■ PROBLEM REQUIREMENTS: Copy exactly, please, the lines of the data from its start through the line containing "rw [List.inj_on_of_nodup_map hlocks.handles".

■ DATA RECORDS:
■ ■ ■ ■ ■ ■ ■

/-- An owner that leaves the engine alone has the last word on such a request. -/
theorem Takes.answerFrame_eq (h : Takes s ch k f) (hdata : k ≠ .data) (hqueued : k.isQueued = false)
    (hgate : gate k s = none) {owner : State → State} (hpe : (owner s).pe = s.pe) :
    answerFrame ch k f owner s = owner s := by
  have hidle : IdleHasNothingDue (owner s) := by
    rw [IdleHasNothingDue, hpe]
    exact h.steady.idle
  simp only [answerFrame, h.judgeFrame_eq_toOwner hdata hqueued hgate]
  exact workArrival_eq_self hidle

end

/-! ## UNLOCK (R150) -/

section
variable {s : State} {ch : Channel} {f : Frame}

/-- The entry found is the channel's own of that handle: no other entry has the handle (R148). -/
theorem namedLock_eq_some {e : LockEntry} (hlocks : LocksWellFormed s.cu.locks) (he : e ∈ s.cu.locks)
    (howner : e.owner = ch) (hhandle : e.handle = field16 f 0) : namedLock ch f s = some e := by
  cases hfound : namedLock ch f s with
  | none =>
    have hno := List.find?_eq_none.mp hfound e he
    simp [howner, hhandle] at hno
  | some x =>
    have hx : x.handle = field16 f 0 ∧ x.owner = ch := by simpa using List.find?_some hfound
    have hmem : x ∈ s.cu.locks := List.mem_of_find?_eq_some hfound
    rw [List.inj_on_of_nodup_map hlocks.handles hmem he (hx.1.trans hhandle.symm)]

theorem namedLock_eq_none (h : ∀ e ∈ s.cu.locks, e.owner = ch → e.handle ≠ field16 f 0) : namedLock ch f s = none := by
  refine List.find?_eq_none.mpr fun e he hnamed => ?_
  simp only [Bool.and_eq_true, beq_iff_eq] at hnamed
  exact h e he hnamed.2 hnamed.1

theorem unlockExtent_of_some {e : LockEntry} (hattn : AttnJudged s) (h : namedLock ch f s = some e) :
    unlockExtent ch f s = State.answered { s with cu := { s.cu with locks := s.cu.locks.erase e } } ch f.tag
      (.accepted (.unlocked e.first e.count e.mode)) := by
  simp only [unlockExtent, h]
  rw [accept, respond_eq_answered]
  exact hattn

theorem unlockExtent_of_none (hattn : AttnJudged s) (h : namedLock ch f s = none) :
    unlockExtent ch f s = s.answered ch f.tag (.refused .conflict) := by
  simp only [unlockExtent, h]
  exact respond_eq_answered hattn ..

theorem unlockExtent_pe (ch : Channel) (f : Frame) (s : State) : (unlockExtent ch f s).pe = s.pe := by
  unfold unlockExtent
  split <;> rfl

/-- UNLOCK is not gated: the link hands it to CU in every cartridge state. -/
theorem exec_unlock (h : Takes s ch .unlock f) : exec (.unlock ch f) s = .next (unlockExtent ch f s) :=
  congrArg Host.Outcome.next (h.answerFrame_eq (by decide) rfl rfl (unlockExtent_pe ch f s))

end

/-- Settles O23: the handles of a well-formed table are distinct, so the search by handle and owner finds the
channel's own entry of that handle, and nothing where there is none. -/
theorem unlockRemovesOnlyTheChannelsOwnEntry : Obligations.UnlockRemovesOnlyTheChannelsOwnEntry := by
  intro ch f s htakes hlocks
  have hattn := htakes.steady.attn
  rw [exec_unlock htakes]
  constructor
  · intro e he howner hhandle
    rw [unlockExtent_of_some hattn (namedLock_eq_some hlocks he howner hhandle)]
  · intro hnone
    rw [unlockExtent_of_none hattn (namedLock_eq_none hnone)]

/-! ## POST_MAIL and PULL_MAIL (R153, R154) -/

section
variable {s : State} {ch : Channel} {f : Frame}

theorem AttnJudged.setMailbox (h : AttnJudged s) (ch : Channel) (m : Mailbox) : AttnJudged (setMailbox ch m s) := h

/-- The response goes to the posting channel's link and the notice to the other one. -/
theorem postMail_eq (h : AttnJudged s) (ch : Channel) (f : Frame) :
    postMail ch f s =
      State.withLink
        (State.answered
          (setMailbox (other ch) ((s.cu.inbox.get (other ch)).posted (BitVec.ofNat 32 (field32 f 0))) s) ch f.tag
          (.accepted (.mail (s.cu.inbox.get (other ch)).full (s.links.get (other ch)).attached)))
        (other ch) ((s.links.get (other ch)).told .mail) := by
  have hset := h.setMailbox (other ch)
  rw [postMail, accept, respond_eq_answered (hset _), notify_eq_told ((hset _).answered _ _ _), State.answered_links,
    PerChannel.get_set_other]
  rfl

theorem pullMail_of_full (h : AttnJudged s) (tag : Byte) (hfull : (s.cu.inbox.get ch).full = true) :
    pullMail ch tag s =
      State.answered (setMailbox ch { s.cu.inbox.get ch with full := false, overrun := false } s) ch tag
        (.mail (s.cu.inbox.get ch).value (s.cu.inbox.get ch).overrun) := by
  rw [pullMail, if_pos hfull, respond_eq_answered (h.setMailbox ch _)]

theorem pullMail_of_not_full (h : AttnJudged s) (tag : Byte) (hempty : (s.cu.inbox.get ch).full = false) :
    pullMail ch tag s = s.answered ch tag (.empty false false) := by
  rw [pullMail, if_neg (by simp [hempty])]
  exact respond_eq_answered h ..

theorem pullMail_pe (ch : Channel) (tag : Byte) (s : State) : (pullMail ch tag s).pe = s.pe := by
  unfold pullMail
  dsimp only
  split <;> rfl

theorem exec_postMail (h : Takes s ch .postMail f) : exec (.postMail ch f) s = .next (postMail ch f s) :=
  congrArg Host.Outcome.next (h.answerFrame_eq (by decide) rfl rfl rfl)

theorem exec_pullMail (h : Takes s ch .pullMail f) : exec (.pullMail ch f) s = .next (pullMail ch f.tag s) :=
  congrArg Host.Outcome.next (h.answerFrame_eq (by decide) rfl rfl (pullMail_pe ch f.tag s))

end

/-- Settles O24: neither command is gated, the post writes the mailbox, its own link and the other link, and a pull
branches on the full mark. -/
theorem mailIsDeliveredOnceAndOverrunsAreMarked : Obligations.MailIsDeliveredOnceAndOverrunsAreMarked := by
  intro ch f s
  refine ⟨fun hpost => ?_, fun hpull => ⟨fun hfull => ?_, fun hempty => ?_⟩⟩
  · rw [exec_postMail hpost, postMail_eq hpost.steady.attn]
    rfl
  · rw [exec_pullMail hpull, pullMail_of_full hpull.steady.attn f.tag hfull]
    rfl
  · rw [exec_pullMail hpull, pullMail_of_not_full hpull.steady.attn f.tag hempty]

end Sys2Proof.Machine
end

section
/-! SUPPORT and PROOFS. The link-owned event and report commands (Section 9): settles O20 and O21. -/

namespace Sys2Proof.Machine

/-! ## One response after one change of the link (R159, R173) -/

/-- The response joins the changed link, whose ATTN is judged by the change alone. -/
theorem respond_updLink (ch : Channel) (tag : Byte) (body : ResponseBody) (g : Link → Link) (s : State) :
    respond ch tag body (updLink ch g s) =
      s.withLink ch { (g (s.links.get ch)).judged with response := some ⟨tag, body⟩ } := by
  rw [respond, updLink, updLink_links, PerChannel.get_set_self, PerChannel.set_set]
  rfl

/-! ## Frames taken in either attach state (R164, step 3) -/

section
variable {s : State} {ch : Channel} {k : FrameKind} {f : Frame}

theorem FrameKind.immediate_of_whileDetached (h : k.whileDetached = true) :
    k ≠ .data ∧ k.isQueued = false ∧ ∀ s, gate k s = none :=
  match k, h with
  | .attach, _ | .inquire, _ | .pullReport, _ | .pullEvents, _ => ⟨by decide, rfl, fun _ => rfl⟩

/-- The attach state is not asked of these kinds, so a listening link refuses none that is well formed. -/
theorem Listens.judgeFrame_eq_toOwner (h : Listens s ch) (hdetached : k.whileDetached = true)
    (hwellFormed : frameWellFormed k f = true) : judgeFrame ch k f s = .toOwner := by
  obtain ⟨hreleased, hnoTail, hnoPhase⟩ := h
  obtain ⟨hdata, hqueued, hgate⟩ := FrameKind.immediate_of_whileDetached hdetached
  simp [judgeFrame, judgeIdle, hreleased, hnoTail, hnoPhase, hwellFormed, hdetached, hdata, hqueued, hgate]

/-- An owner that leaves the engine alone has the last word on such a frame. -/
theorem Listens.answerFrame_eq (h : Listens s ch) (hidle : IdleHasNothingDue s) (hdetached : k.whileDetached = true)
    (hwellFormed : frameWellFormed k f = true) {owner : State → State} (hpe : (owner s).pe = s.pe) :
    answerFrame ch k f owner s = owner s := by
  have hidle' : IdleHasNothingDue (owner s) := by
    rw [IdleHasNothingDue, hpe]
    exact hidle
  simp only [answerFrame, h.judgeFrame_eq_toOwner hdetached hwellFormed]
  exact workArrival_eq_self hidle'

end

/-! ## SET_EVENTS, CLEAR_EVENTS and PULL_EVENTS (R171, R172) -/

section
variable {s : State} {ch : Channel} {f : Frame}

theorem Link.attnDue_of_attached {l : Link} (h : l.attached = true) : l.attnDue = (l.flags &&& l.mask != 0) := by
  rw [Link.attnDue, h, Bool.true_and]

/-- The word carried is the changed link's own. -/
theorem setEvents_eq (hattached : (s.links.get ch).attached = true) (f : Frame) :
    setEvents ch f s =
      let l := s.links.get ch
      s.withLink ch
        { l with
          mask := flagMask f, style := clearStyle f, attn := l.flags &&& flagMask f != 0,
          response := some ⟨f.tag, .accepted (.events ⟨l.flags, flagMask f, clearStyle f⟩)⟩ } := by
  simp only [setEvents, accept, respond_updLink, updLink_links, PerChannel.get_set_self]
  rw [Link.judged, Link.attnDue_of_attached (by exact hattached)]
  rfl

theorem clearEvents_eq (hattached : (s.links.get ch).attached = true) (f : Frame) :
    clearEvents ch f s =
      let l := s.links.get ch
      let flags := l.flags &&& ~~~flagMask f
      s.withLink ch
        { l with
          flags := flags, attn := flags &&& l.mask != 0,
          response := some ⟨f.tag, .accepted (.events ⟨flags, l.mask, l.style⟩)⟩ } := by
  simp only [clearEvents, accept, respond_updLink, updLink_links, PerChannel.get_set_self]
  rw [Link.judged, Link.attnDue_of_attached (by exact hattached)]
  rfl

/-- No flag is left once the word's own flags are cleared, so ATTN is not driven in either attach state. -/
theorem Link.judged_cleared_flags (l : Link) : (l.cleared l.flags).judged = { l with flags := 0, attn := false } := by
  have hcleared : l.flags &&& ~~~l.flags = 0 := BitVec.and_not_self l.flags
  simp [Link.judged, Link.attnDue, Link.cleared, hcleared]

theorem pullEvents_of_explicit (hattn : AttnJudged s) (hstyle : (s.links.get ch).style = .explicit) (tag : Byte) :
    pullEvents ch tag s = s.answered ch tag (.events (s.links.get ch).eventWord) := by
  simp only [pullEvents, Link.eventWord, hstyle]
  exact respond_eq_answered hattn ..

theorem pullEvents_of_pullClear (hstyle : (s.links.get ch).style = .pullClear) (tag : Byte) :
    pullEvents ch tag s =
      let l := s.links.get ch
      s.withLink ch { l with flags := 0, attn := false, response := some ⟨tag, .events l.eventWord⟩ } := by
  simp only [pullEvents, Link.eventWord, hstyle, respond_updLink, Link.judged_cleared_flags]

theorem pullEvents_pe (ch : Channel) (tag : Byte) (s : State) : (pullEvents ch tag s).pe = s.pe := by
  unfold pullEvents
  dsimp only
  split <;> rfl

theorem exec_setEvents (h : Takes s ch .setEvents f) : exec (.setEvents ch f) s = .next (setEvents ch f s) :=
  congrArg Host.Outcome.next (h.answerFrame_eq (by decide) rfl rfl rfl)

theorem exec_clearEvents (h : Takes s ch .clearEvents f) : exec (.clearEvents ch f) s = .next (clearEvents ch f s) :=
  congrArg Host.Outcome.next (h.answerFrame_eq (by decide) rfl rfl rfl)

theorem exec_pullEvents (h : Listens s ch) (hidle : IdleHasNothingDue s)
    (hwellFormed : frameWellFormed .pullEvents f = true) :
    exec (.pullEvents ch f) s = .next (pullEvents ch f.tag s) :=
  congrArg Host.Outcome.next (h.answerFrame_eq hidle rfl hwellFormed (pullEvents_pe ch f.tag s))

end

/-- Settles O20: each command changes the link once and answers with its word, and PULL_EVENTS branches on the
clearing style. -/
theorem eventCommandsActOnTheEventWord : Obligations.EventCommandsActOnTheEventWord := by
  intro ch f s
  refine ⟨fun hset => ?_, fun hclear => ?_, fun hlistens hwellFormed hsteady => ?_⟩
  · rw [exec_setEvents hset, setEvents_eq hset.attached]
    rfl
  · rw [exec_clearEvents hclear, clearEvents_eq hclear.attached]
    rfl
  · rw [exec_pullEvents hlistens hsteady.idle hwellFormed]
    constructor
    · intro hexplicit
      rw [pullEvents_of_explicit hsteady.attn hexplicit]
      rfl
    · intro hpullClear
      rw [pullEvents_of_pullClear hpullClear]
      rfl

/-! ## Posting a report (R12, R167) -/

section
variable {l : Link} {r : Report}

theorem Link.judged_posted_of_mem (hattached : l.attached = true) (hmem : ⟨r.tag, r.kind⟩ ∈ l.outstanding) :
    (l.posted r).judged =
      { l with
        outstanding := l.outstanding.erase ⟨r.tag, r.kind⟩
        reports := l.reports ++ [r]
        flags := l.flags ||| 1, attn := (l.flags ||| 1) &&& l.mask != 0 } := by
  have hbit : EventFlag.report.bit = 1 := rfl
  simp [Link.posted, Link.noticed, Link.judged, Link.attnDue, hattached, hmem, hbit]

■ ■ ■ ■ ■ ■ ■

■ ANSWER TO THIS PROBLEM:
/-- An owner that leaves the engine alone has the last word on such a request. -/
theorem Takes.answerFrame_eq (h : Takes s ch k f) (hdata : k ≠ .data) (hqueued : k.isQueued = false)
    (hgate : gate k s = none) {owner : State → State} (hpe : (owner s).pe = s.pe) :
    answerFrame ch k f owner s = owner s := by
  have hidle : IdleHasNothingDue (owner s) := by
    rw [IdleHasNothingDue, hpe]
    exact h.steady.idle
  simp only [answerFrame, h.judgeFrame_eq_toOwner hdata hqueued hgate]
  exact workArrival_eq_self hidle

end

/-! ## UNLOCK (R150) -/

section
variable {s : State} {ch : Channel} {f : Frame}

/-- The entry found is the channel's own of that handle: no other entry has the handle (R148). -/
theorem namedLock_eq_some {e : LockEntry} (hlocks : LocksWellFormed s.cu.locks) (he : e ∈ s.cu.locks)
    (howner : e.owner = ch) (hhandle : e.handle = field16 f 0) : namedLock ch f s = some e := by
  cases hfound : namedLock ch f s with
  | none =>
    have hno := List.find?_eq_none.mp hfound e he
    simp [howner, hhandle] at hno
  | some x =>
    have hx : x.handle = field16 f 0 ∧ x.owner = ch := by simpa using List.find?_some hfound
    have hmem : x ∈ s.cu.locks := List.mem_of_find?_eq_some hfound
    rw [List.inj_on_of_nodup_map hlocks.handles hmem he (hx.1.trans hhandle.symm)]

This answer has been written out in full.